§ Exercise details
Transcribe the lines from the start of the data below through the line with "def queueError (s", word for word and nothing more.

□ □ □ □ □ □ □

/-- A queue's error (R394): ERR and ERRI, its vector, unmapped.  `off` is the byte offset of the field at fault, `ext` the Reeve's code
(R400), `idx` the packet's ring offset. -/
def queueError (s : State) (p q st off ext : Nat) (idx : Word) : State :=
  let v := getQueue (getPkg s p) q
  let s := modQueue s p q fun v => { v with
    err := true, mapped := false, bell := 0, erri := w64 (st + off % 2 ^ 16 * 2 ^ 8 + ext % 2 ^ 8 * 2 ^ 24 + bits idx 0 32 * 2 ^ 32) }
  raiseVec s p (if bit v.irq 7 then bits v.irq 0 7 else 1)

/-! ### The host's registers (R380, R381, R383) -/

/-- The admin queue (R381): its window covers the host physical space with LD and ST; its partition is the whole system. -/
def adminQueue (s : State) (x : Pkg) : Queue :=
  let e := fun n : Nat => n - 1
  { ring := x.admbase, log2 := bits x.admlog2 0 6, prio := 7, level := 7, sys := true, en := true, host := true
    part := w64 (e (dims s).1 * 2 ^ 15 + e (dims s).2.1 * 2 ^ 20 + e (dims s).2.2 * 2 ^ 25)
    dwin := [(0, mkCap 36 0 65535 0 3 0 0 true)] }

/-- Every link of a die that is cabled is up. -/
def linksTrained (s : State) (d : Nat) : Bool := (List.range 6).all fun p => !(cabled s d p) || linkUp s d p

/-- Fabric time starts at its root when the root's package is enabled first (17 R425). -/
def startRoot (s : State) (p : Nat) : State :=
  let ds := allDies s
  if ds.any fun d => (getDie s d).time.root then s
  else
    match ds.foldl (fun (m : Option Nat) d => if linksTrained s d then some (m.elim d (min d)) else m) none with
    | none => s
    | some d => if pkgOf d = p then modDie s d fun x => { x with time := { x.time with root := true, set := true, ftime := 0 } } else s

/-- FECTL_WRITE: the host writes `ev.v` at offset `ev.k` of BAR0 of package `ev.n` (R380, R381): `fectl`, `admbase` or `admlog2`; the
other registers there ignore the write, or have events of their own. -/
def execFectlWrite (s : State) : Host.Outcome State Fault Refusal :=
  let p := s.ev.n
  let x := getPkg s p
  let v := s.ev.v
  let on := bit x.fectl 0
  if !(pkgOk s p) then .next s
  else if s.ev.k = 0x08 then
    let s := setPkg s p { x with fectl := w64 (bits v 0 1) }
    if bit v 0 && !on then .next (startRoot (setPkg s p (setQueue (getPkg s p) 0 (adminQueue s x))) p) else .next s
  else if s.ev.k = 0x18 && !on then .next (setPkg s p { x with admbase := w64 (bits v 12 52 * 2 ^ 12) })
  else if s.ev.k = 0x20 && !on && 12 ≤ bits v 0 6 && bits v 0 6 ≤ 20 then .next (setPkg s p { x with admlog2 := w64 (bits v 0 6) })
  else .next s

/-- The word that the host reads at offset `o` of BAR0 of package `p` (R380); a reserved offset reads zero. -/
def bar0Word (x : Pkg) (p o : Nat) : Word :=
  match o with
  | 0x00 => w64 (0x03 + 2 ^ 8 * (Config.stepping p % 2 ^ 8))
  | 0x08 => x.fectl
  | 0x10 => w64 (x.ready.toNat + 2 * x.err.toNat + 2 ^ 8 * x.boot.toNat)
  | 0x18 => x.admbase
  | 0x20 => x.admlog2
  | 0x28 => x.emerg
  | _ => 0

/-- EMERG_CLEAR (R380): the host writes `ev.v` to `emerg` of package `ev.n`; a 1 clears. -/
def execEmergClear (s : State) : Host.Outcome State Fault Refusal :=
  if pkgOk s s.ev.n then .next (modPkg s s.ev.n fun x => { x with emerg := x.emerg &&& ~~~ s.ev.v }) else .next s

/-- DOORBELL (R383): the host writes `ev.v` to the doorbell of queue `ev.k` of package `ev.n`. -/
def execDoorbell (s : State) : Host.Outcome State Fault Refusal :=
  let p := s.ev.n
  let x := getPkg s p
  let v := getQueue x s.ev.k
  if !(pkgOk s p && queueIs x s.ev.k) then .next s
  else if s.ev.v.toNat < v.rdidx.toNat || s.ev.v.toNat - v.rdidx.toNat > 2 ^ v.log2 then .next (queueError s p s.ev.k 2 0 0 v.rdidx)
  else
    let n := x.bells + 1
    .next (setPkg s p { setQueue x s.ev.k { v with
      wridx := s.ev.v, bell := if v.bell = 0 then n else v.bell
      since := if v.wridx = v.rdidx then pkgNow s p else v.since } with bells := n })

/-! ### Hardware slots (R384, R385) -/

/-- QUEUE_MAP (R384): the active queue of package `ev.n` whose doorbell came first takes a free slot; it is queue `ev.k`. -/
def execQueueMap (s : State) : Host.Outcome State Fault Refusal :=
  let x := getPkg s s.ev.n
  let v := getQueue x s.ev.k
  let waits := fun (u : Queue) => queueActive u && !u.mapped
  if pkgOk s s.ev.n && feRuns x && waits v && (x.queues.filter fun u => u.2.mapped).length < 64 &&
      x.queues.all (fun u => !(waits u.2) || v.bell ≤ u.2.bell) then
    .next (modQueue s s.ev.n s.ev.k fun v => { v with mapped := true, bell := 0, emptyAt := pkgNow s s.ev.n })
  else .next s

/-- QUEUE_UNMAP (R384): queue `ev.k` of package `ev.n` has been empty, with no started packet incomplete, for 100 µs. -/
def execQueueUnmap (s : State) : Host.Outcome State Fault Refusal :=
  let x := getPkg s s.ev.n
  let v := getQueue x s.ev.k
  if pkgOk s s.ev.n && v.mapped && v.wridx = v.rdidx && !(queueBusy x s.ev.k) && v.emptyAt + 100000 ≤ pkgNow s s.ev.n then
    .next (modQueue s s.ev.n s.ev.k fun v => { v with mapped := false, bell := 0 })
  else .next s

/-- QUEUE_AGEING (R385): queue `ev.k` of package `ev.n` has waited longer than its AGE and rises one level, up to level 6. -/
def execQueueAgeing (s : State) : Host.Outcome State Fault Refusal :=
  let x := getPkg s s.ev.n
  let v := getQueue x s.ev.k
  if pkgOk s s.ev.n && v.mapped && queueActive v && v.age ≠ 0 && v.level < 6 && v.since + v.age * 1000 < pkgNow s s.ev.n then
    .next (modQueue s s.ev.n s.ev.k fun v => { v with level := v.level + 1, since := v.since + v.age * 1000 })
  else .next s

/-! ### Memory as the Moot reaches it (R377, R382, R388) -/

/-- A run of physical bytes: the die whose memory, or whose package's Granary, it lies in. -/
structure Spot where
  die : Nat
  sp : Space
  pa : Nat
  len : Nat
deriving DecidableEq, Repr

/-- The bytes at an address: host physical, or under a translation context of a die. -/
def addrSpots (s : State) (host : Bool) (d : Nat) (x : Word) (need : Word → Bool) (a n : Nat) : Option (List Spot) :=
  if host then (if a + n ≤ 2 ^ 52 then some [⟨d, .host, a, n⟩] else none)
  else
    (pieces a n (granules a n)).mapM fun (v, m) =>
      match walkVa s d x (w64 v) with
      | some l => if need l.pte then some ⟨d, pteSpace l.pte, ptePA l.pte + v % 2 ^ l.log, m⟩ else none
      | none => none

/-- The front end finds an error of mark `m` in a sector it reads (13 R326, R332). -/
def mootDetect (s : State) (d : Nat) (sp : Space) (k m : Nat) : State :=
  let s := physPoison s d sp k
  if m = 2 then machineCheck (modDie s d fun x => countDie x none 0x0D 1) ⟨d, 0, 0⟩ 2 5 false (32 * k) 0 else s

def spotDetect (s : State) (t : Spot) : State :=
  (physSectors t.pa t.len).foldl (fun s k =>
    let m := physMark s t.die t.sp k
    if m = 0 then s else mootDetect s t.die t.sp k m) s

/-- The bytes of a run, each with whether its sector is poisoned. -/
def spotRead (s : State) (t : Spot) : List MByte :=
  let bs := match t.sp with
    | .hbm => memRead (getDie s t.die).mem.hbm t.pa t.len
    | .gran => memRead (getPkg s (pkgOf t.die)).gran t.pa t.len
    | .host => memRead s.host t.pa t.len
  bs.zipIdx.map fun (b, k) => (b, physMark s t.die t.sp ((t.pa + k) / 32) != 0)

def spotsRead (s : State) (ts : List Spot) : List MByte := ts.flatMap (spotRead s)

/-- Write bytes at a run; a sector given a poisoned byte is poisoned. -/
def spotWrite (s : State) (t : Spot) (bs : List MByte) : State :=
  let s := physWrite s t.die noCluster t.sp t.pa (bs.map Prod.fst) .nt
  (physSectors t.pa t.len).foldl (fun s k =>
    if bs.zipIdx.any fun (b, j) => b.2 && (t.pa + j) / 32 == k then physPoison s t.die t.sp k else s) s

def spotsWrite (s : State) : List Spot → List MByte → State
  | [], _ => s
  | t :: ts, bs => spotsWrite (spotWrite s t (bs.take t.len)) ts (bs.drop t.len)

def spotsWord (s : State) (ts : List Spot) : Word := w64 (leNat ((spotsRead s ts).map Prod.fst))

/-- The window a reference names. -/
def refCap (v : Queue) (r : Word) : Cap := spGet {} v.dwin (bits r 62 2)

/-- The address a reference names. -/
def refAddr (v : Queue) (r : Word) : Nat := capBot (refCap v r) * 2 ^ capExp (refCap v r) + bits r 0 62

/-- Follow a reference to `n` bytes (R388); `perm`: 1 LD, 2 ST. -/
def refSpots (s : State) (v : Queue) (r : Word) (n perm : Nat) : Option (List Spot) :=
  let c := refCap v r
  let need := fun e => (!(perm.testBit 0) || pteRD e) && (!(perm.testBit 1) || needStore e)
  if c.tag && perm &&& capPerm c = perm && bits r 0 62 + n ≤ (capTop c + 1 - capBot c) * 2 ^ capExp c then
    addrSpots s v.host (capPeer c) v.xctx need (refAddr v r) n
  else none

/-- Follow a reference to a signal (R392): a status where it fails. -/
def sigSpots (s : State) (v : Queue) (r : Word) (perm : Nat) : Except Nat (List Spot) :=
  if refAddr v r % 8 ≠ 0 then .error 2
  else
    match refSpots s v r 8 perm with
    | some t => .ok t
    | none => .error 3

/-! ### Fields (R386, R387, R389) -/

/-- A field: its type, the byte offset of its header, its value words. -/
structure Fld where
  typ : Nat
  off : Nat
  v : List Word
deriving DecidableEq, Repr

def Fld.word (f : Fld) (k : Nat) : Word := f.v.getD k 0

def fldKnown (t : Nat) : Bool := [1, 2, 3, 0x10, 0x11, 0x12, 0x13, 0x20, 0x30, 0x40, 0x50, 0x60].contains t

/-- Required fields of a packet type; those it also accepts. -/
def fldNeeds (pt : Nat) : List Nat :=
  match pt with
  | 1 => [0x10, 0x11]
  | 2 => [0x20]
  | 3 => [0x30]
  | 4 => [0x40]
  | 5 => [0x50]
  | _ => [0x60]

def fldTakes (pt t : Nat) : Bool := (fldNeeds pt).contains t || t ≤ 3 || (pt == 1 && (t == 0x12 || t == 0x13))

/-- Operand words of a CONFIG operation. -/
def cfgWords (op : Nat) : Option Nat :=
  match op with
  | 0x01 => some 1
  | 0x02 => some 1
  | 0x03 => some 1
  | 0x10 => some 3
  | 0x11 => some 1
  | 0x20 => some 1
  | 0x30 => some 2
  | 0x40 => some 2
  | _ => none

/-- The field's length in 8-byte units agrees with its layout. -/
def fldLenOk (t : Nat) (v : List Word) : Bool :=
  let n := v.length + 1
  match t with
  | 0x11 => n == 2 + bits (v.getD 0 0) 0 4
  | 0x12 => n == 3
  | 0x13 => n % 3 == 1 && 4 ≤ n && n ≤ 25
  | 0x20 => n == 3
  | 0x30 => n == 4
  | 0x40 => 2 ≤ n && n ≤ 9
  | 0x50 => n == 4
  | 0x60 => 2 ≤ n
  | _ => n == 2

/-- A launch level's word (R396). -/
def levelOf (v : Word) : Level := { cnt := bits v 0 32, dom := bits v 32 3, scope := bits v 35 3 }

/-- The narrowest scope that a domain takes (R397). -/
def domScope (dom : Nat) : Nat := min dom 5

/-- Each level's domain is narrower than the one outside it. -/
def levelsNest : List Level → Bool
  | a :: b :: t => decide (b.dom < a.dom) && levelsNest (b :: t)
  | _ => true

/-- What R396 and R397 ask of a launch record by itself. -/
def lrecOk (v : List Word) : Bool :=
  let h := v.getD 0 0
  let ls := v.drop 1
  let lv := ls.map levelOf
  bits h 32 32 == 0 && bits h 16 8 == 0 && bits h 11 5 == 0 && !(bit h 7) && !(bit h 4) && 1 ≤ bits h 0 4 && bits h 0 4 ≤ 8 &&
    (bit h 5 || bits h 24 8 == 0) && (!(bit h 6) || bit h 5) && ls.all (fun w => bits w 38 26 == 0) &&
    lv.all (fun l => l.scope ≤ 5 && 1 ≤ l.dom && l.dom ≤ 6 && 1 ≤ l.cnt && domScope l.dom ≤ l.scope) && levelsNest lv &&
    (lv.map Level.cnt).foldl (· * ·) 1 ≤ 1048576

/-- The values of a field lie in the ranges given for them and name what exists (R389). -/
def fldValueOk (s : State) (p t : Nat) (v : List Word) : Bool :=
  let g := fun k => v.getD k 0
  let x := getPkg s p
  match t with
  | 3 => 2 ≤ (g 0).toNat && (g 0).toNat ≤ 65
  | 0x10 => bits (g 0) 48 16 == 0
  | 0x11 => lrecOk v
  | 0x12 => bits (g 1) 16 48 == 0
  | 0x20 => dieOk s (g 1).toNat
  | 0x30 => (g 2).toNat ≤ 2 ^ 28 && (g 2).toNat % 32 == 0
  | 0x50 => (g 1).toNat ≤ 1
  | 0x60 =>
    let op := (g 0).toNat
    cfgWords op == some (v.length - 1) &&
      match op with
      | 0x02 => (g 1).toNat < 4096 && queueIs x (g 1).toNat
      | 0x03 => (g 1).toNat < 4096 && queueIs x (g 1).toNat
      | 0x11 => x.images.any fun i => i.hdl == (g 1).toNat
      | 0x20 => (g 1).toNat < 2 ^ 13 && bits (g 1) 0 8 != 0 && bits (g 1) 8 4 ≤ 3
      | 0x40 => (g 1).toNat < 4
      | _ => true
  | _ => true

/-- The fields of a packet after PKT, or the status and the offset of the field at fault.  `off` is the next header's. -/
def readFields (s : State) (p pt : Nat) : Nat → Nat → List Word → List Fld → Except (Nat × Nat) (List Fld)
  | 0, _, _, acc => .ok acc
  | _ + 1, _, [], acc => .ok acc
  | n + 1, off, h :: t, acc =>
    let ty := bits h 0 16
    let m := bit h 16
    let len := bits h 17 15
    let v := t.take (len - 1)
    let rest := t.drop (len - 1)
    let skip := fun (code : Nat) => if m then .error (code, off) else readFields s p pt n (off + 8 * len) rest acc
    if bits h 32 32 ≠ 0 ∨ len = 0 then .error (2, off)
    else if len > t.length + 1 then .error (2, 0)
    else if !(fldKnown ty) then skip 1
    else if !(fldTakes pt ty) then skip 2
    else if ty = 1 || acc.any (fun f => f.typ == ty) || !(fldLenOk ty v) || (ty == 0x13 && !m) || !(fldValueOk s p ty v) then .error (2, off)
    else readFields s p pt n (off + 8 * len) rest (acc ++ [⟨ty, off, v⟩])

def fldOf (fs : List Fld) (t : Nat) : Option Fld := fs.find? fun f => f.typ == t

def fldOff (fs : List Fld) (t : Nat) : Nat := ((fldOf fs t).map Fld.off).getD 0

def fldWord (fs : List Fld) (t k : Nat) : Word := ((fldOf fs t).map fun f => f.word k).getD 0

/-- The value of the first field of a type, wherever the rest of the packet goes wrong. -/
def scanField (ty : Nat) : Nat → List Word → Option (List Word)
  | 0, _ => none
  | _ + 1, [] => none
  | n + 1, h :: t =>
    let len := bits h 17 15
    if len = 0 || bits h 32 32 ≠ 0 then none
    else if bits h 0 16 = ty then some (t.take (len - 1))
    else scanField ty n (t.drop (len - 1))

/-- Words of a byte list. -/
def wordsIn : Nat → List Byte → List Word
  | 0, _ => []
  | n + 1, bs => w64 (leNat (bs.take 8)) :: wordsIn n (bs.drop 8)

def pktWords (k : Pkt) : List Word := wordsIn (k.bytes.length / 8) k.bytes

/-! ### A packet starts (R383, R385, R391) -/

/-- The word at byte `i` of a queue's stream (R383). -/
def ringWord (s : State) (v : Queue) (i : Nat) : Option (List MByte) :=
  (addrSpots s v.host (bits v.part 0 15) v.xctx pteRD (v.ring.toNat + i % 2 ^ v.log2) 8).map (spotsRead s)

/-- `n` words of the stream from byte `i` on. -/
def ringWords (s : State) (v : Queue) (i n : Nat) : Option (List MByte) :=
  ((List.range n).mapM fun k => ringWord s v (i + 8 * k)).map List.flatten

/-- A packet at the head of its queue: its bytes, or the status it fails with before its fields are read. -/
structure HeadPkt where
  len : Nat
  bytes : List Byte
  fail : Option Nat
deriving DecidableEq, Repr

□ □ □ □ □ □ □

§ Answer to the problem
/-- A queue's error (R394): ERR and ERRI, its vector, unmapped.  `off` is the byte offset of the field at fault, `ext` the Reeve's code
(R400), `idx` the packet's ring offset. -/
def queueError (s : State) (p q st off ext : Nat) (idx : Word) : State :=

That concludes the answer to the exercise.